-- ==== Sys2Proof/Certificates/Slice0/Obligations.lean ====
section
/-!
DEFINITION. What the provers are to prove of the block.
-/

open Sys2Proof Sys2Proof.Machine

/-! ### The machine -/

/-- A step takes the command at the front of the queue and runs it on the state with the queue's rest. -/
def Obligations.StepRunsFront : Prop :=
  ∀ (i : Instr) (rest : List Instr) (s : State), s.pending = i :: rest → step s = exec i { s with pending := rest }

/-- With no command waiting the block idles; while the arbiter's timebase runs the chip time goes on by one tick (the model's own choice, log
entry 5). -/
def Obligations.StepIdles : Prop :=
  ∀ s : State, s.pending = [] → step s = .next (
    if s.chip.phase ∈ [.starting, .restricted, .running, .sleepEntry, .resetFlush] ∨ (s.chip.phase = .shutdown ∧ s.log.flush.isSome = true)
    then { s with time := (s.time + 1) % 2 ^ 64 } else s)

/-- The state before the first supply: every register field at its reset value, chip time 0, no region running, nothing stored, nothing queued.
Where the specification gives no reset value, and for what NVA and fuses hold, the values are the model's (log entries 3 and 4). -/
def Obligations.ResetLeaves : Prop :=
  (∀ b f, State.reset.get b f = f.dflt) ∧ (∀ o, State.reset.tabs.get o = 0) ∧ State.reset.time = 0 ∧ State.reset.chip.phase = .off ∧
  State.reset.chip.ready = false ∧ (∀ r, State.reset.regionRun r = false) ∧ State.reset.flt.list = [] ∧ State.reset.mil.busy = [] ∧
  (∀ i, (State.reset.port i).out = []) ∧ State.reset.log.fifo = [] ∧ State.reset.log.staging = [] ∧ State.reset.pending = [] ∧
  ∀ x ∈ [(0, F.CHIP_PWR_CTRL_VGD_SET, (4 : Int)), (0, F.MIL_PORT_CFG_SPI_EN, 1), (0, F.MIL_PORT_CFG_BAUD_DIV, 430), (stnB 0, F.PF_CTRL_FLT_N, 1),
      (stnB 0, F.COM_MOTOR_FMAX, 3000), (stnB 0, F.PWM_HPER_HPER, 10000), (stnB 0, F.GC_VDS_BLANK, 400), (halfB 0, F.SUP_STO_STAT_ACTIVE, 1),
      (halfB 0, F.BGD_VTRIP_V_TRIP, 950), (stnB 0, F.OBS_RES_RES_TH, 2802), (halfB 0, F.SPT_FFS_F_FS, 10000), (0, F.HBD_CYC_T_SC, 100),
      (stnB 0, F.STN_RAMP_DEC_Q, 500), (axsB 0, F.AXS_FACC_FACC, 100000), (canB 0, F.CAN_TM_PER_PER, 100000), (0, F.FLT_CFG_REG_MAX, 3)],
    State.reset.get x.1 x.2.1 = x.2.2

/-- The invariant holds before the first supply. -/
def Obligations.ResetSound : Prop := State.reset.Sound

/-- No step breaks the invariant: registers, tables and images stay in canonical form, the chip time stays a 64-bit count, no queue of rejections
or notices outgrows its places, and the write bucket never holds more than 64 tokens. -/
def Obligations.StepKeepsSound : Prop := ∀ s t : State, s.Sound → step s = .next t → t.Sound

/-- No step takes back the seal mark, changes the fuses, or removes or alters a felt record. -/
def Obligations.StepKeepsLasting : Prop := ∀ s t : State, step s = .next t → s.Lasts t

/-- Every command and event has an outcome: no row stops. A row leaves the queue of waiting commands as it is, so that a run of k steps with k
commands waiting runs each of them once, in order, and stops nowhere. -/
def Obligations.QueueRuns : Prop :=
  (∀ (i : Instr) (s : State), Completes (exec i s)) ∧
  ((∀ (i : Instr) (s t : State), exec i s = .next t → t.pending = s.pending) ∧
   (∀ (k : Nat) (s : State), RunsOn k s) ∧
   (∀ (l : List Instr) (s : State), s.pending = l → ∀ t, Host.Core.run Sys2Proof.core l.length s = .next t → t.pending = []))

/-- A latched die shutdown outlasts every row but SHUTDOWN_LATCH_CLEAR, which clears it with the supply's loss; while it is latched, a rising
supply leaves the chip shut down. -/
def Obligations.DieShutdownLatched : Prop :=
  (∀ (i : Instr) (s t : State), s.chip.dieLatch = true → i ≠ .shutdownLatchClear → exec i s = .next t → t.chip.dieLatch = true) ∧
  (∀ s : State, After .shutdownLatchClear s fun t => t.chip.dieLatch = false ∧ t.chip.phase = .off) ∧
  (∀ (s : State) (b : Boot), s.chip.phase = .off → s.chip.dieLatch = true →
    exec (.powerOn b) s = .next { s with chip := { s.chip with phase := .shutdown } })

/-- The chip time never falls, but that it begins at 0 again where a row starts the chip anew: power-on, a wake, the end of a sleep entry or of a
flush, the end of RESET_N, and the test port. That it begins at 0 alike for all of these is the model's own reading (log entry 8). -/
def Obligations.TimeNeverFalls : Prop :=
  (∀ (i : Instr) (s t : State), exec i s = .next t →
    (match i with
      | .powerOn _ | .wake _ _ | .sleepEntryComplete | .flushComplete | .resetNRelease _ | .tapUpdateIr _ | .tapReset => s.time ≤ t.time ∨ t.time = 0
      | _ => s.time ≤ t.time)) ∧
  (∀ (s : State) (b : Boot), s.chip.phase = .off → s.chip.dieLatch = false → s.chip.resetLow = false → s.chip.tapHold = false →
    s.chip.fuseA.isSome = true → After (.powerOn b) s fun t => t.time = 0)

/-! ### Packets, checks and replies -/

/-- The CRC word of a packet is the CRC-32 of R68 over its header and payload bytes in sending order, and a packet is sent as its words with that
one behind them, each least significant byte first. -/
def Obligations.PacketCrc : Prop :=
  crcOfBits [0x31, 0x32, 0x33, 0x34, 0x35, 0x36, 0x37, 0x38, 0x39] = 0xCBF43926 ∧
  (∀ p : Packet, ∃ w0 w1 : Nat,
    p.words = (w0 :: w1 :: p.payload) ++ [crcOfBits ((w0 :: w1 :: p.payload).flatMap wordBytes)] ∧
    p.bytes = ((w0 :: w1 :: p.payload).flatMap wordBytes ++
      wordBytes (crcOfBits ((w0 :: w1 :: p.payload).flatMap wordBytes))).map (BitVec.ofNat 8)) ∧
  (∀ ws : List Nat, 2 + lengthOf (ws.getD 0 0) / 4 < ws.length →
    (crcOk ws = true ↔
      ws.getD (2 + lengthOf (ws.getD 0 0) / 4) 0 = crcOfBits ((ws.take (2 + lengthOf (ws.getD 0 0) / 4)).flatMap wordBytes)))

/-- A command that fails a check of Table PK-4 is answered with the status of the first one that fails, in the order of its steps, and has no
effect of its own; one longer than a packet can be is counted as well, and the UART then resynchronises; one whose transport takes none, or that
comes while the UART resynchronises, is not seen. -/
def Obligations.FirstFailureAnswers : Prop :=
  ∀ p ∈ commandRows, ∀ (c : Cmd) (s : State),
    (s.hears c.tr = false → exec (p.1 c) s = .next s) ∧
    (s.hears c.tr = true → 255 < c.len → exec (p.1 c) s = .next
      ((({ s with mil := { s.mil with uartBad := c.tr == Transport.uart || s.mil.uartBad } }).bump 0 F.MIL_ERR_CNT_LEN).refuse c p.2.code 0x11 0)) ∧
    (∀ st d, s.hears c.tr = true → c.len ≤ 255 → (c.scope ≠ 7 ∨ (s.refresh c.tr).tagBusy c.tag.toNat = true) →
      (s.refresh c.tr).firstFail p.2 c = some (st, d) → exec (p.1 c) s = .next ((s.refresh c.tr).refuse c p.2.code st d))

/-- A reply joins its transport's outbound queue and changes nothing else. A rejection goes into the rejection queue of the command's own
transport while that holds fewer than 16, else it is counted as lost and marks the next; it changes nothing else. A notice whose type is not
enabled, or that comes while SH does not run, is not sent; a queue takes up to 32, numbered in turn, and a full one drops the next, counts it and
marks it. -/
def Obligations.OutboundPackets : Prop :=
  (∀ (s : State) (c : Cmd) (op st d i : Nat) (pay : List Nat),
     PortOf c.tr i →
     s.reply c op st d pay = s.withPort i fun q => { q with out := q.out ++ [(.reply, { rejection c op st d with payload := pay })] }) ∧
  (∀ (c : Cmd) (s : State) (op st d i : Nat),
     PortOf c.tr i →
     ((s.port i).level .reject < 16 →
       s.refuse c op st d = s.withPort i fun q => { q with out := q.out ++ [(.reject, rejection c op st d)] }) ∧
     (16 ≤ (s.port i).level .reject →
       (s.withPort i fun q => { q with rejLost := true }).Sets (s.refuse c op st d)
         [(0, F.MIL_REJ_CNT_REJ_LOST, s.counted 0 F.MIL_REJ_CNT_REJ_LOST)])) ∧
  ((∀ (s : State) (ty : Nat) (body : List Nat), s.shRun = false ∨ bitN (s.nat 0 F.MIL_EVT_CFG_TYPE_EN) ty = false → s.notice ty body = s) ∧
   (∀ (s : State) (i ty : Nat) (body : List Nat), i < 7 → (s.port i).level .notice < 32 →
     ∃ p : Packet, p.cls = 3 ∧ p.tag = (s.port i).count ∧ p.opcode = ty ∧ p.payload = body ∧
       s.queueNotice i ty body = s.withPort i fun q => { q with count := (q.count + 1) % 64, out := q.out ++ [(.notice, p)] }) ∧
   (∀ (s : State) (i ty : Nat) (body : List Nat), i < 7 → 32 ≤ (s.port i).level .notice →
     (s.withPort i fun q => { q with evtLost := true }).Sets (s.queueNotice i ty body)
       [(0, F.MIL_ERR_CNT_EVT_LOST, s.counted 0 F.MIL_ERR_CNT_EVT_LOST), (0, F.MIL_STAT_EVT_LOST_SEEN, 1)]))

/-- The tag of an accepted command is busy until its final reply: ACCEPTED makes it busy, the completion frees it, and both go to the transport
of the command. -/
def Obligations.TagLifetime : Prop :=
  ∀ (s : State) (c : Cmd) (op arg st d i : Nat) (pay : List Nat),
    PortOf c.tr i → s.tagBusy c.tag.toNat = false →
    ((s.begin c op arg).tagBusy c.tag.toNat = true ∧
      ((s.begin c op arg).port i).out = (s.port i).out ++ [(.reply, { rejection c op 1 0 with payload := [] })]) ∧
    ∀ b ∈ (s.begin c op arg).mil.busy, b.tag = c.tag.toNat →
      ((s.begin c op arg).completeB b st d pay).tagBusy c.tag.toNat = false ∧
      (((s.begin c op arg).completeB b st d pay).port i).out =
        (s.port i).out ++ [(.reply, rejection c op 1 0), (.reply, { rejection c op st d with cls := 2, payload := pay })]

/-- A command for another ring position that the chip reaches is sent on as it came, and its tag is busy until the answer; a target outside the
ring is refused with BAD_TARGET, a ring that the chip has not joined with STATE, an inner packet of the wrong length with BAD_PARAM. A position of
the joined ring that the chip does not reach ends the command with TIMEOUT at once, counted, with its reply sent unless an earlier command to that
position still owes one. For the chip's own position the inner packet runs here, the outer tag busy for it, whatever the ring's state. -/
def Obligations.ForwardedCommands : Prop :=
  ∀ p ∈ commandRows, ∀ (c : Cmd) (s : State), s.hears c.tr = true → c.len ≤ 255 → c.scope = 7 →
    (s.refresh c.tr).tagBusy c.tag.toNat = false →
    let r := s.refresh c.tr
    let whole : Prop := 3 ≤ c.len ∧ 4 * c.len = 12 + lengthOf ((c.wordsFrom 0).getD 0 0)
    (c.rsv ≠ 0 ∨ 8 ≤ c.ix ∨ (c.ix ≠ r.ownPos ∧ r.ringN ≤ c.ix) → exec (p.1 c) s = .next (r.refuse c p.2.code 0x13 0)) ∧
    (c.rsv = 0 → c.ix < 8 → c.ix < r.ringN → c.ix ≠ r.ownPos → r.restricted = false →
      (r.noPath = true → exec (p.1 c) s = .next (r.refuse c p.2.code 0x22 0)) ∧
      (r.noPath = false →
        (¬whole → exec (p.1 c) s = .next (r.refuse c p.2.code 0x14 0)) ∧
        (whole → r.reaches c.ix = true →
          After (p.1 c) s fun t => t.tagBusy c.tag.toNat = true ∧ t.hat.fwdOut = r.hat.fwdOut ++ [(c.ix, c.packet p.2.code)] ∧
            t.regs = r.regs ∧ t.mil.ports = r.mil.ports) ∧
        (whole → r.reaches c.ix = false →
          After (p.1 c) s fun t => t.get 0 F.MIL_TUN_STAT_FWD_TO = r.counted 0 F.MIL_TUN_STAT_FWD_TO ∧
            ∀ i, PortOf c.tr i → (∀ b ∈ r.mil.busy, b.index ≠ c.index.toNat ∨ b.fwd = none) →
              (t.port i).out = (r.port i).out ++ [(.reply, rejection c p.2.code 0x31 0)] ∧ t.tagBusy c.tag.toNat = false))) ∧
    (c.rsv = 0 → c.ix < 8 → c.ix = r.ownPos → r.restricted = false →
      (¬whole → exec (p.1 c) s = .next (r.refuse c p.2.code 0x14 0)) ∧
      (whole →
        exec (p.1 c) s = .next ((r.occupyFwd c p.2.code c.ix).innerPacket (State.acceptAt 100) (.own (c.outer p.2.code)) (c.wordsFrom 0)) ∧
        (r.occupyFwd c p.2.code c.ix).tagBusy c.tag.toNat = true ∧ (r.occupyFwd c p.2.code c.ix).regs = r.regs))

→ **What the task asks**
Each line from the beginning of the entries to the line with "The machine -/" must be repeated exactly, with both end lines kept and no other lines given.

→ **Answer to the exercise**
-- ==== Sys2Proof/Certificates/Slice0/Obligations.lean ====
section
/-!
DEFINITION. What the provers are to prove of the block.
-/

open Sys2Proof Sys2Proof.Machine

/-! ### The machine -/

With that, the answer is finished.